29 Taejong Muyeol   
30 Munmu   
31 Sinmun  
32 Hyoso33 Seongdeok 
 34 Hyoseong35 yeongdeok 
  36 Hyegong37 Seondeok

[Table 5: The Taejong Muyeol line]

(To be continued)


[1] The strictly matrilineal period refers to the span of about eight hundred years, which began with Holy Mother of Mt. Seondo and ended with the last year of Seongdeok the Great (r.702-737). His successor Gyeongdeok married the two queens of Gyeongdeok, the son of Seongdeok, come from another matrilineage not the main Sulrye lineage, see Appendix I.

[2] For the first major royal matrilineage, the Holy Mother of Mt. Seondo, also known as Saso or Paso, was the princess of Buyeo. See Samguk Yusa, Volume 5. For the second major royal matrilineage, the Sulrye lineage, Sulrye was the last princess of the Somun State. See Jong-uk Yi, The Story of Sillans drawn from the Hwarang-segi (화랑세기로 본 신라인 이야기), Seoul: Gimyeongsa (2000), 62.

[3] According to the Hwarang Segi, Jiso married her son, the 24th ruler Jinheung (r. 540-576), fathered by Ipjong, to her daughter, Sukmyeong, fathered by Isabu. Both Jinheung and Suknyong were not deeply in love but cared for each other throughout their lives. See the Hwarang Segi, Wihwarang. Intriguingly, the marriage between a brother and a sister is registered in the case of Gim Chunggong and his sister Mother Guibo. Because of the discrepancy in the two historical sources, the Samguk Sagi and the Samguk Yusa, it is debated if they were from the same mother (Queen Mother Seongmok) and the same father (Crown Prince Hyechung Gim Ingyeom). For this case, however, it is suspected that they had the same father but different mothers.

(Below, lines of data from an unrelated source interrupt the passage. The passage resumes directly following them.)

-- ==== Sys2Proof/Machine/Flags.lean ====
section
/-! DEFINITION. The status register (R30, R42: the block's only flag register), the header checksum (R83), and the words
the host sees of the result and constant registers (R31 to R39). -/

namespace Sys2Proof.Machine

/-- The number of a status code (R231). -/
def codeBits : Code → BitVec 4
  | .noCode => 0
  | .ok => 1
  | .payloadTooLarge => 2
  | .headerChecksumMismatch => 3
  | .payloadLengthInvalid => 4
  | .insufficientBits => 5
  | .redundancyValidationFailed => 6
  | .searchExhausted => 7
  | .illegalCommand => 8

/-- `STATUS` (R30). -/
def statusWord (s : State) : Word :=
  0#16 ++ s.lastOp ++ codeBits s.code ++ 0#2 ++ BitVec.ofBool s.done ++ BitVec.ofBool s.busy

/-- The `DONE` line (R241). -/
def doneLine (s : State) : Bool := s.done

/-- The header checksum of the six bytes before it (R83). -/
def headerChecksum (b0 b1 b2 b3 b4 b5 : Byte) : Byte :=
  BitVec.ofNat 8 ((b0.toNat + b1.toNat + b2.toNat + b3.toNat + b4.toNat + b5.toNat) % 256)

/-- `HDR_LO` (R31). -/
def hdrLoWord (h : Header) : Word := h.payLen ++ h.ecc ++ h.ver

/-- `HDR_HI` (R31). -/
def hdrHiWord (h : Header) : Word := h.ckCalc ++ h.cksum ++ h.redLen

/-- `XORSUM` (R32). -/
def xorsumWord (x : Byte) : Word := 0#24 ++ x

/-- `HYP` (R34). -/
def hypWord (h : HypReg) : Word :=
  BitVec.ofBool h.valid ++ 0#12 ++ h.shift ++ BitVec.ofBool h.mode ++ h.bias ++ BitVec.ofBool h.inv ++ h.var

/-- `PROGRESS` (R36). -/
def progressWord (p : ProgressReg) : Word := 0#16 ++ p.count ++ 0#1 ++ p.nv ++ 0#1 ++ p.var

/-- `MAP_RS` (R38). -/
def mapRsWord (m : MapRs) : Word := 0#18 ++ m.sector ++ m.ring

/-- `MAP_IDX` (R38). -/
def mapIdxWord (i : BitVec 11) : Word := 0#21 ++ i

/-- `MAXPAY` (R39): the payload limits of levels 3, 2, 1, 0 from bit 31 down. -/
def maxPayWord : Word :=
  BitVec.ofNat 8 (maxPayload 3) ++ BitVec.ofNat 8 (maxPayload 2) ++ BitVec.ofNat 8 (maxPayload 1)
    ++ BitVec.ofNat 8 (maxPayload 0)

/-- `ECCTAB` (R39). -/
def eccTabWord : Word :=
  BitVec.ofNat 8 (eccBytes 3) ++ BitVec.ofNat 8 (eccBytes 2) ++ BitVec.ofNat 8 (eccBytes 1)
    ++ BitVec.ofNat 8 (eccBytes 0)

/-- `RINGTAB0`, `RINGTAB1`, `RINGTAB2` (R39): register `t` shows rings `2t` and `2t + 1`. -/
def ringTabWord (p : Params) (t : Nat) : Word :=
  BitVec.ofNat 16 (p.sectors (2 * t + 1)) ++ BitVec.ofNat 16 (p.sectors (2 * t))

/-- `PARAMS` (R39). -/
def paramsWord (p : Params) : Word :=
  0#8 ++ BitVec.ofNat 4 shiftStep ++ BitVec.ofNat 4 subsamples ++ p.radiusTap ++ 0#3
    ++ BitVec.ofBool p.startFirstBit ++ p.versionConst

end Sys2Proof.Machine
end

Chunggong held the highest rank of office, Sangdaedeung in the year 822, whereas Mother Guibo was the mother of the 44th ruler Minae.

[4] Jong-uk Yi, The Story of Sillans, 66.

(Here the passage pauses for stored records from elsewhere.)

/-- `VALRED n` fails where no data is left, with `XORSUM = 0`, and where more than four fifths of the data bytes are `00`
or `FF`; `OUT` keeps its bytes (R24, R165, R166). -/
def Obligations.ValredRejects : Prop :=
  ∀ (s : State) (n : BitVec 8) (b : Nat → Byte), s.cwLen.toNat ≤ 157 →
    (∀ j < s.cwLen.toNat, Memory.read s.mem (0x200 + j) = some (b j)) →
    (s.cwLen.toNat ≤ n.toNat →
      exec (.valred n) s = .next { ended .redundancyValidationFailed s with xorsum := 0, outLen := 0 }) ∧
    (n.toNat < s.cwLen.toNat →
      4 * (s.cwLen.toNat - n.toNat) < 5 * suspects (s.cwLen.toNat - n.toNat) b →
      exec (.valred n) s = .next { ended .redundancyValidationFailed s with
        xorsum := xorUpTo (s.cwLen.toNat - n.toNat) b, outLen := 0 })

/-! ### ENCF, DECF -/

/-- `ENCF ecc` writes the frame of `TXT`, bit by bit as the wire format has it, and nothing else (R81 to R86, R131). -/
def Obligations.EncfWritesTheFrame : Prop :=
  ∀ (s : State) (ecc : BitVec 2) (b : Nat → Byte), s.txtLen.toNat ≤ payloadLimit ecc.toNat →
    (∀ j < s.txtLen.toNat, Memory.read s.mem (0x100 + j) = some (b j)) →
    ∃ t, exec (.encf ecc) s = .next t ∧ t = { ended .ok s with bits := t.bits } ∧
      (∀ i < 32, Memory.read t.bits i =
        some (if i % 2 = 0 then s.params.startFirstBit else !s.params.startFirstBit)) ∧
      ByteAt t.bits 32 s.params.versionConst ∧
      ByteAt t.bits 40 (BitVec.ofNat 8 ecc.toNat) ∧
      ByteAt t.bits 48 (BitVec.ofNat 8 (s.txtLen.toNat / 256)) ∧
      ByteAt t.bits 56 (BitVec.ofNat 8 (s.txtLen.toNat % 256)) ∧
      ByteAt t.bits 64 0 ∧
      ByteAt t.bits 72 (BitVec.ofNat 8 (redundancyCount ecc.toNat)) ∧
      ByteAt t.bits 80 (BitVec.ofNat 8 (s.params.versionConst.toNat + ecc.toNat + s.txtLen.toNat / 256
        + s.txtLen.toNat % 256 + redundancyCount ecc.toNat)) ∧
      (∀ c < s.txtLen.toNat, ByteAt t.bits (88 + 8 * c) (b c)) ∧
      (∀ c, s.txtLen.toNat ≤ c → c < payloadLimit ecc.toNat → ByteAt t.bits (88 + 8 * c) 0) ∧
      (∀ i < redundancyCount ecc.toNat, ByteAt t.bits (88 + 8 * payloadLimit ecc.toNat + 8 * i)
        (redundancyAt s.txtLen.toNat b i)) ∧
      ∀ p, 1344 ≤ p → Memory.read t.bits p = Memory.read s.bits p

/-- `ENCF ecc` raises `PayloadTooLarge` exactly where `TXT_LEN` is above the level's limit, whatever `TXT` holds, and then
writes nothing else (R132, R232). -/
def Obligations.EncfRefusesALongerText : Prop :=
  ∀ (s : State) (ecc : BitVec 2),
    (payloadLimit ecc.toNat < s.txtLen.toNat → exec (.encf ecc) s = .next (ended .payloadTooLarge s)) ∧
    ∀ t, exec (.encf ecc) s = .next t → t.code = .payloadTooLarge → payloadLimit ecc.toNat < s.txtLen.toNat

/-- Two `ENCF` with equal operands write equal `BITS` (R152). -/
def Obligations.EncfIsDeterministic : Prop :=
  ∀ (s s' t t' : State) (ecc : BitVec 2), s.params = s'.params → s.txtLen = s'.txtLen →
    (∀ j < s.txtLen.toNat, Memory.read s.mem (0x100 + j) = Memory.read s'.mem (0x100 + j)) →
    s.txtLen.toNat ≤ payloadLimit ecc.toNat →
    exec (.encf ecc) s = .next t → exec (.encf ecc) s' = .next t' →
    ∀ p < 1344, Memory.read t.bits p = Memory.read t'.bits p

/-- `DECF` on a header that fails a check reports the first that fails, with the header shown, `OUT_LEN = 0` and nothing
else written; on a header that passes, neither code is given (R31, R141 to R143, R147, R233, R234, R240). -/
def Obligations.DecfReportsTheFirstFailingCheck : Prop :=
  ∀ (s : State) (hb : Nat → Byte), HeaderIs s hb →
    (¬ HeaderAccepted hb → exec .decf s = .next { ended
      (if checksumOf hb ≠ (hb 6).toNat then .headerChecksumMismatch else .payloadLengthInvalid) s with
      hdr := headerRegister hb, outLen := 0 }) ∧
    (HeaderAccepted hb → ∀ t, exec .decf s = .next t →
      t.code ≠ .headerChecksumMismatch ∧ t.code ≠ .payloadLengthInvalid)

/-- `DECF` on an accepted header whose payload passes the filter delivers the declared payload (R140, R144). -/
def Obligations.DecfDeliversThePayload : Prop :=
  ∀ (s : State) (hb cw : Nat → Byte), HeaderIs s hb → HeaderAccepted hb →
    (∀ c < payLenOf hb + redLenOf hb, ByteAt s.bits (88 + 8 * c) (cw c)) →
    5 * suspects (payLenOf hb) cw ≤ 4 * payLenOf hb →
    ∃ t, exec .decf s = .next t ∧
      t = { ended .ok s with
        mem := t.mem, hdr := headerRegister hb, xorsum := xorUpTo (payLenOf hb) cw, outLen := t.outLen } ∧
      t.outLen.toNat = payLenOf hb ∧
      (∀ j < payLenOf hb, Memory.read t.mem (0x300 + j) = some (cw j)) ∧
      ∀ a, a < 0x300 ∨ 0x300 + payLenOf hb ≤ a → Memory.read t.mem a = Memory.read s.mem a

/-- `DECF` on an accepted header whose payload fails the filter: more than four fifths `00` or `FF` (R147, R148). -/
def Obligations.DecfRejectsACorruptPayload : Prop :=
  ∀ (s : State) (hb cw : Nat → Byte), HeaderIs s hb → HeaderAccepted hb →
    (∀ c < payLenOf hb + redLenOf hb, ByteAt s.bits (88 + 8 * c) (cw c)) →
    4 * payLenOf hb < 5 * suspects (payLenOf hb) cw →
    exec .decf s = .next { ended .redundancyValidationFailed s with
      hdr := headerRegister hb, xorsum := xorUpTo (payLenOf hb) cw, outLen := 0 }

/-- `DECF` looks at no bit before 32 and none after the extracted codeword (R149). -/
def Obligations.DecfIgnoresStartPatternAndTail : Prop :=
  ∀ (s t : State) (hb : Nat → Byte) (bits : List (Nat × Bool)), HeaderIs s hb →
    (∀ p, 32 ≤ p → p < 88 + 8 * (payLenOf hb + redLenOf hb) → Memory.read bits p = Memory.read s.bits p) →
    exec .decf s = .next t → exec .decf { s with bits := bits } = .next { t with bits := bits }

/-- Flipping one bit of a header whose checksum matches gives `HeaderChecksumMismatch` (R151). -/
def Obligations.HeaderBitFlipIsDetected : Prop :=
  ∀ (s : State) (hb : Nat → Byte) (j k : Nat), j < 7 → k < 8 → checksumOf hb = (hb 6).toNat →
    HeaderIs s (fun i => if i = j then hb i ^^^ (1#8 <<< k) else hb i) →
    ∃ t, exec .decf s = .next t ∧ t.code = .headerChecksumMismatch

/-- The round trip (R150): every payload of 1 to `MAX_PAYLOAD[l]` bytes of which at most four fifths are `00` or `FF`. -/
def Obligations.RoundTripReturnsTheText : Prop :=
  ∀ (s : State) (ecc : BitVec 2) (b : Nat → Byte), 1 ≤ s.txtLen.toNat →
    s.txtLen.toNat ≤ payloadLimit ecc.toNat →
    (∀ j < s.txtLen.toNat, Memory.read s.mem (0x100 + j) = some (b j)) →
    5 * suspects s.txtLen.toNat b ≤ 4 * s.txtLen.toNat →
    ∃ t u, exec (.encf ecc) s = .next t ∧ exec .decf t = .next u ∧ u.code = .ok ∧
      u.outLen.toNat = s.txtLen.toNat ∧ ∀ j < s.txtLen.toNat, Memory.read u.mem (0x300 + j) = some (b j)

/-- The all-zero bitstream is rejected for its length, the all-one bitstream for its checksum (R153). -/
def Obligations.UniformBitstreamsAreRejected : Prop :=
  ∀ (s : State) (v : Bool), (∀ p < 1344, Memory.read s.bits p = some v) →
    ∃ t, exec .decf s = .next t ∧
      t.code = (if v then .headerChecksumMismatch else .payloadLengthInvalid)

[5] Regent Queen Mothers include Bodo, Jiso, Sinmok, and Manwol.

[6] I hold that the exogamous marriage system of queens originates from Danguk of the Goma. The lore that Mago Halmi dispatches her eight daughters accords with the historical record that Goma appoints queens to eight different peoples, which makes a total of nine states. Being the Mother State, Danguk led the confederacy of nine states, the Nine Hans, the People of Mago, the Creatrix. See Hwang, “Goma, the Shaman Ruler of Magoist East Asia/Korea, and Her Mythology,” Goddesses in Myth, History and Culture, edited by Mary Ann Beavis and Helen Hye-Sook Hwang (Lytle Creek, CA: Mago Books, 2018), 261-2.

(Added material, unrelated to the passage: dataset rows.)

-- ==== Sys2Proof/Laws/Operands.lean ====
section
/-! SUPPORT. The ring offsets, the bytes and bits of a frame, and the redundancy functions: what the operands and pure functions of
the commands are, said once. -/

namespace Sys2Proof.Machine

/-! ### Ring offsets -/

/-- `OFF[r]` is the sum of the sector counts before ring `r` (R9). -/
theorem off_eq_sum (p : Params) (r : Nat) : off p r = ((List.range r).map p.sectors).sum := by
  induction r with
  | zero => rfl
  | succ r ih => rw [off, ih, List.range_succ, List.map_append, List.sum_append]; simp

/-- `OFF[6] = 1344` (R9). -/
theorem off_six {p : Params} (h : p.Valid) : off p 6 = 1344 := by
  have := h.2.1; simp [off, Params.sectors]; omega

/-- A ring ends inside the bitstream. -/
theorem off_le_capTotal {p : Params} (h : p.Valid) {r : Nat} (hr : r < 6) :
    off p r + p.sectors r ≤ capTotal := by
  have := h.2.1
  interval_cases r <;> simp [off, Params.sectors, capTotal] <;> omega

theorem off_disjoint {p : Params} {r r' : Nat} (h : r < r') : off p r + p.sectors r ≤ off p r' := by
  induction r' with
  | zero => omega
  | succ n ih =>
    by_cases e : r = n
    · subst e; exact le_refl _
    · have := ih (by omega); simp only [off]; omega

/-- The ring found for an index owns it (R112). -/
theorem ringOf_spec {p : Params} (h : p.Valid) {idx : Nat} (hi : idx < 1344) :
    ringOf p idx ≤ 5 ∧ off p (ringOf p idx) ≤ idx ∧ idx - off p (ringOf p idx) < p.sectors (ringOf p idx) := by
  have h6 := h.2.1
  unfold ringOf
  simp only [off, Params.sectors]
  split_ifs <;> simp only [off, Params.sectors] <;> omega

/-- The ring of `OFF[r] + k` is `r` (R113). -/
theorem ringOf_off {p : Params} {r k : Nat} (hr : r ≤ 5) (hk : k < p.sectors r) : ringOf p (off p r + k) = r := by
  unfold ringOf
  interval_cases r <;> simp only [off, Params.sectors] at * <;> split_ifs <;> omega

theorem ring_of_index {p : Params} (hv : p.Valid) {n : Nat} (hn : n < 1344) :
    ∃ r ∈ List.range numRings, ∃ k < p.sectors r, n = off p r + k := by
  obtain ⟨h1, h2, h3⟩ := ringOf_spec hv hn
  exact ⟨ringOf p n, by simp [numRings]; omega, _, h3, by omega⟩

/-! ### Bytes and bits -/

@[simp] theorem byteBits_length (b : Byte) : (byteBits b).length = 8 := rfl

theorem byteBits_getElem? (b : Byte) {k : Nat} (hk : k < 8) : (byteBits b)[k]? = some (b.getLsbD (7 - k)) := by
  interval_cases k <;> rfl

theorem bitsByte_byteBits : ∀ b : Byte, bitsByte (byteBits b) = b := by decide +kernel

theorem byteBits_bitsByte {l : List Bool} (h : l.length = 8) : byteBits (bitsByte l) = l := by
  obtain ⟨a, b, c, d, e, f, g, i, rfl⟩ : ∃ a b c d e f g i, l = [a, b, c, d, e, f, g, i] := by
    match l, h with
    | [a, b, c, d, e, f, g, i], _ => exact ⟨a, b, c, d, e, f, g, i, rfl⟩
  revert a b c d e f g i; decide

/-- A byte of the bitstream, bit by bit (R11, R86). -/
theorem byteAt_eq_some {s : State} {p : Nat} {v : Byte} :
    byteAt s p = some v ↔ ∀ k < 8, Memory.read s.bits (p + k) = some (v.getLsbD (7 - k)) := by
  unfold byteAt
  rw [Option.map_eq_some_iff]
  constructor
  · rintro ⟨l, hl, rfl⟩ k hk
    rw [Memory.readRun_eq_some] at hl
    rw [hl.2 k hk, ← byteBits_getElem? _ hk, byteBits_bitsByte hl.1]
  · intro h
    refine ⟨byteBits v, Memory.readRun_eq_some.mpr ⟨rfl, fun i hi => ?_⟩, bitsByte_byteBits v⟩
    rw [h i hi, byteBits_getElem? _ hi]

theorem byteAt_eq_none {s : State} {p : Nat} : byteAt s p = none ↔ ∃ k < 8, Memory.read s.bits (p + k) = none := by
  rw [byteAt, Option.map_eq_none_iff, Memory.readRun_eq_none]

/-- A run of bytes of the bitstream, byte by byte. -/
theorem bytesAt_eq_some {s : State} {p n : Nat} {l : List Byte} :
    bytesAt s p n = some l ↔ l.length = n ∧ ∀ c < n, byteAt s (p + 8 * c) = l[c]? := allSome_range_eq_some

theorem bytesAt_eq_none {s : State} {p n : Nat} :
    bytesAt s p n = none ↔ ∃ c < n, byteAt s (p + 8 * c) = none := by
  simp [bytesAt, allSome_eq_none]

theorem byteAt_congr {a b : State} {p : Nat} (h : ∀ k < 8, Memory.read a.bits (p + k) = Memory.read b.bits (p + k)) : byteAt a p = byteAt b p := by
  unfold byteAt; rw [Memory.readRun_congr h]

theorem bytesAt_congr {a b : State} {p n : Nat} (h : ∀ k < 8 * n, Memory.read a.bits (p + k) = Memory.read b.bits (p + k)) : bytesAt a p n = bytesAt b p n := by
  unfold bytesAt
  congr 1
  refine List.map_congr_left fun c hc => byteAt_congr fun k hk => ?_
  have := List.mem_range.mp hc
  rw [show p + 8 * c + k = p + (8 * c + k) by omega]; exact h _ (by omega)

theorem flattenBytes_length (l : List Byte) : (flattenBytes l).length = 8 * l.length := by
  induction l with
  | nil => rfl
  | cons b l ih => simp only [flattenBytes, List.flatMap_cons, List.length_append, byteBits_length] at *; simp; omega

/-- Bit `8c + k` of flattened bytes (R86). -/
theorem flattenBytes_getElem? {l : List Byte} {c k : Nat} {b : Byte} (hb : l[c]? = some b) (hk : k < 8) :
    (flattenBytes l)[8 * c + k]? = some (b.getLsbD (7 - k)) := by
  induction l generalizing c with
  | nil => simp at hb
  | cons a l ih =>
    simp only [flattenBytes, List.flatMap_cons]
    cases c with
    | zero =>
      obtain rfl : a = b := by simpa using hb
      rw [List.getElem?_append_left (by simp; omega)]; simpa using byteBits_getElem? a hk
    | succ c =>
      rw [List.getElem?_append_right (by simp; omega)]
      have := ih (c := c) (by simpa using hb)
      simp only [byteBits_length]
      rw [show 8 * (c + 1) + k - 8 = 8 * c + k by omega]; exact this

/-! ### Redundancy -/

@[simp] theorem apred_length (p : List Byte) (n : Nat) : (apred p n).length = n := by simp [apred]

theorem apred_getElem? (p : List Byte) {n i : Nat} (h : i < n) : (apred p n)[i]? = some (apredByte p i) := by
  simp [apred, h]

/-- A redundancy byte of joined payloads (R161). -/
theorem apredByte_append (p q : List Byte) (i : Nat) :
    apredByte (p ++ q) i = apredByte p i ^^^ apredByte q i := by
  have gen : ∀ (q : List Byte) (a : Byte),
      q.foldl (fun acc b => acc ^^^ BitVec.ofNat 8 (b.toNat * (i + 1) % 256)) a = a ^^^ apredByte q i := by
    intro q
    induction q with
    | nil => intro a; simp [apredByte]
    | cons b q ih =>
      intro a
      simp only [apredByte, List.foldl_cons]
      rw [ih, ih, ← BitVec.xor_assoc]; simp
  unfold apredByte
  rw [List.foldl_append, gen]; rfl

theorem apredByte_cons (b : Byte) (q : List Byte) (i : Nat) :
    apredByte (b :: q) i = BitVec.ofNat 8 (b.toNat * (i + 1)) ^^^ apredByte q i := by
  rw [← List.singleton_append, apredByte_append]; congr 1
  simp [apredByte]
  apply BitVec.eq_of_toNat_eq; simp

theorem apredByte_replicate_zero (z i : Nat) : apredByte (List.replicate z 0) i = 0 := by
  induction z with
  | zero => rfl
  | succ z ih => rw [List.replicate_succ, apredByte_cons, ih]; simp

/-- No data is left (R165). -/
theorem valred_of_le {cw : List Byte} {n : Nat} (h : cw.length ≤ n) : valred cw n = (none, 0) := by
  simp [valred, h]

/-- The filter on data followed by redundancy bytes (R165). -/
theorem valred_append (data red : List Byte) (h : 0 < data.length) :
    valred (data ++ red) red.length =
      (if 4 * data.length < 5 * suspectCount data then none else some data, xorBytes data) := by
  simp only [valred, List.length_append, Nat.add_sub_cancel]
  rw [if_neg (by omega), List.take_left]
  split <;> rfl

/-! ### The frame -/

theorem maxPayload_add_eccBytes {l : Nat} (_ : l < 4) : maxPayload l + eccBytes l = codewordBytes := by
  interval_cases l <;> rfl

/-- A codeword has 157 bytes at every level (R7). -/
theorem codeword_length {l : Nat} (hl : l < 4) {txt : List Byte} (h : txt.length ≤ maxPayload l) :
    (codeword l txt).length = codewordBytes := by
  simp only [codeword, paddedPayload, List.length_append, List.length_replicate, apred_length]
  have := maxPayload_add_eccBytes hl; omega

/-- A frame fills the bitstream exactly (R7, R87). -/
theorem frameBits_length (p : Params) {l : Nat} (hl : l < 4) {txt : List Byte} (h : txt.length ≤ maxPayload l) :
    (frameBits p l txt).length = capTotal := by
  simp only [frameBits, List.length_append, flattenBytes_length, codeword_length hl h]
  simp [startPattern, headerBytes, startLen, codewordBytes, capTotal]

/-- Frame byte `j`, counted from bit 32: header, then codeword. -/
theorem frameBits_byte (p : Params) (l : Nat) (txt : List Byte) {j k : Nat} {b : Byte}
    (hb : (headerBytes p l txt.length ++ codeword l txt)[j]? = some b) (hk : k < 8) :
    (frameBits p l txt)[32 + 8 * j + k]? = some (b.getLsbD (7 - k)) := by
  have : frameBits p l txt = startPattern p ++ flattenBytes (headerBytes p l txt.length ++ codeword l txt) := by
    simp [frameBits, flattenBytes, List.append_assoc]
  rw [this, List.getElem?_append_right (by simp [startPattern, startLen]; omega)]
  have hs : (startPattern p).length = 32 := by simp [startPattern, startLen]
  rw [hs, show 32 + 8 * j + k - 32 = 8 * j + k by omega]
  exact flattenBytes_getElem? hb hk

theorem readTxt_length {s : State} {txt : List Byte} (h : readTxt s = some txt) : txt.length = s.txtLen.toNat :=
  (Memory.readRun_eq_some.mp h).1

end Sys2Proof.Machine
end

[7] The motif of the Mago Halmi story is told in the regions of Mt. Jiri and Gurangsa (Nine Maiden Shrine) better known as Suseongdang (Holy Water Shrine) in the Byeonsan Peninsula. See Helen Hye-Sook Hwang, “Gaeyang Halmi, the Sea Goddess of Korea” (5 parts), Return to Mago E-Magazine, accessed March 27, 2023,

https://www.magoism.net/2012/08/gaeyang-halmi-the-sea-goddess-of-korea-by-helen-hye-sook-hwang/.

[8] I hold that these two major royal matrilineages account for the Sillan migration from the coastal regions of the East Sea (the East Sea of present China) to Gyeongju, the coastal city of the East Sea also known as the Sea of Whales in the Korean Peninsula at the end of the Early Period.

[9] I hold that the major royal matrilineage (the Holy Mother lineage) in Early Silla discontinued due to a massive migration of Sillans from the coastal region of the East Sea of today’s China to Gyeongju of the Korean Peninsula. The actual migration of the capital and the royal house possibly took place during the period of Naerye (Queen Mother of the 8th ruler Adala) and Jijin Naerye (Queen Mother of the 9th ruler Beolhyu).

[10] Sulrye married Gim Gudo from whose union came a son who became the 13th Michu (r. 262-284), the first male ruler of the Gim clan.

[11] It was possible that Sillan males followed their mother’s surnames in the early period. However, rulers were clearly given their surnames, which were likely given by their mothers.

[12] The eleven derivative patrilineages are: the Hyeokgeose, the Jobun, the Namul, the Jijeung, the Jinheung, the Jinpyeong, the Taejong Muyeol, the Soseong, the Sinmu, the Gyeongmun, and the Sindeok. See Appendix II.